Automatically constructing a working model, or theory, that explains a collection of real-world music examples has been called “a great intellectual challenge” with major repercussions Dubnov et al. (2003). As observed by Eigenfeldt et al. 2013; 2013a; 2013b, applying a machine learning algorithm to learn relationships among and rules of the music in a dataset (corpus) is in the most abstract sense automated meta-creation: a machine learns the “rules from which to generate new art” Eigenfeldt et al. (2014). This same sentiment is echoed in other domains, such as computer vision Dosovitskiy et al. (2014); Nguyen et al. (2015), written language Shannon and Weaver (1998); Ghedini et al. (2015), and the recent “zero resource speech challenge,”999http://www.lscp.net/persons/dupoux/bootphon/zerospeech2014/website in which a machine listening system must learn basic elements of spoken natural language, e.g., phonemes and words. In fact, the automatic modelling of music style is a pursuit far older and more successful in the symbolic domain than in the domain of audio signal processing Hiller and Isaacson (1959); Cope (1991); Roads (1996); Dubnov et al. (2003); Pachet (2003, 2011); Collins (2010); Argamon et al. (2010); Dubnov and Surges (2014); Eigenfeldt (2012); Eigenfeldt and Pasquier (2013b); Eigenfeldt (2013). One reason for the success of music style emulation in the symbolic domain is that notated music is automatically on a plane more meaningful than samples of an audio signal, or features derived from such basic representations. It is closer to “the musical surface” Dubnov et al. (2003); Dubnov and Surges (2014). In his work on the algorithmic emulation of electronic dance music, Eigenfeldt (2013) highlights some severe impediments arising from working with music audio recordings: reliability, interpretability, and usability. They found that the technologies offered so far by content-based music information retrieval do not yet provide suitably rich and meaningful representations from which a machine can learn about music. Eigenfeldt (2013) thus bypasses these problems by sacrificing scalability, and approaching the automated style modelling of electronic dance music in the symbolic domain by first transcribing by hand a corpus of dance music Eigenfeldt and Pasquier (2013b); Eigenfeldt (2013).
Another reason why the pursuit of style detection, understanding, and emulation in the symbolic domain has seen substantial success whereas that in the audio domain has not is the relevance of evaluation practices in each domain. A relevant evaluation of success toward the pursuit of music understanding is how well a system can create “new art” that reflects its training Eigenfeldt et al. (2014). As with the “continuator” Pachet (2003) – where a computer agent “listens” to the performance of a musician, and then continues where the musician leaves off – the one being emulated becomes the judge. This is also the approach used by Dannenberg et al. (1997) in their music style recognition system, which sidesteps the thorny issue of having to define what is being emulated or recognised. Unfortunately, much research in developing music content analysis systems has approached the evaluation of such technologies in ways that, while convenient, widely accepted, and precise, are not relevant. In essence, the proof of good pudding is in its eating, not in the fact that its ingredients were precisely measured.

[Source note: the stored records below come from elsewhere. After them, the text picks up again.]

-- ==== Sys2Proof/Syntax.lean ====
section
/-! DEFINITION. The 26 commands of the command set PCC-1, one constructor per row of spec/opcode_table.json
(30_encoding.md R92). The three operands that `arg` carries (R91) appear as what they mean: an expected checksum, four tag
bytes, a zero-based list index. -/

namespace Sys2Proof

/-- A PCC-1 command with its operand (30_encoding.md R91, R92). -/
inductive Instr
  | crcGen
  | crcVfy (expected : Word)
  | ttParse
  | ttParseb (tag : Tag)
  | ttBytes
  | ttValid
  | ttCrit
  | ttPub
  | ttRsvd
  | ttSafe
  | ttDisp
  | chNew
  | chLen
  | chType
  | chData
  | chCrc
  | chStr
  | chSer
  | chDes
  | ctFrom
  | ctAppend
  | ctRemove
  | ctFind
  | ctChunks (index : Nat)
  | ctSer
  | ctDes
  deriving DecidableEq, Repr

end Sys2Proof
end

Among the nearly 500 publications about the automatic recognition of music genre or style Sturm (2014c), only a few works evaluate the internal models learned by a system by looking at the music it composes. Cruz and Vidal-Ruiz (2003) construct a system that attempts to learn language models from notated music melodies in a variety of styles (Gregorian, Baroque, Ragtime). They implement these models as finite state automata, and then use them to generate exemplary melodies in each style. As in Fig. 17, Cruz and Vidal-Ruiz (2003) provide examples of the produced output, and reflect on the quality of the results (which they expand upon in a journal article Cruz and Vidal (2008)). In the audio domain, Sturm (2012) employs a brute force approach to exploring the sanity of the learned models of two different state-of-the-art music content analysis systems producing high FoM in a benchmark music genre dataset. He generates random recordings from sample loops, has each system classify them, and keeps only those made with high confidence. From a listening experiment, he finds that people cannot identify the genres of those representative excerpts.101010It is entirely likely that I have missed relevant references from the symbolic domain for genre/style recognition/emulation. In a completely different domain, similar approaches have recently been used to test the sanity of the internal models of high-performing image content recognition systems Szegedy et al. (2014); Dosovitskiy et al. (2014); Nguyen et al. (2015).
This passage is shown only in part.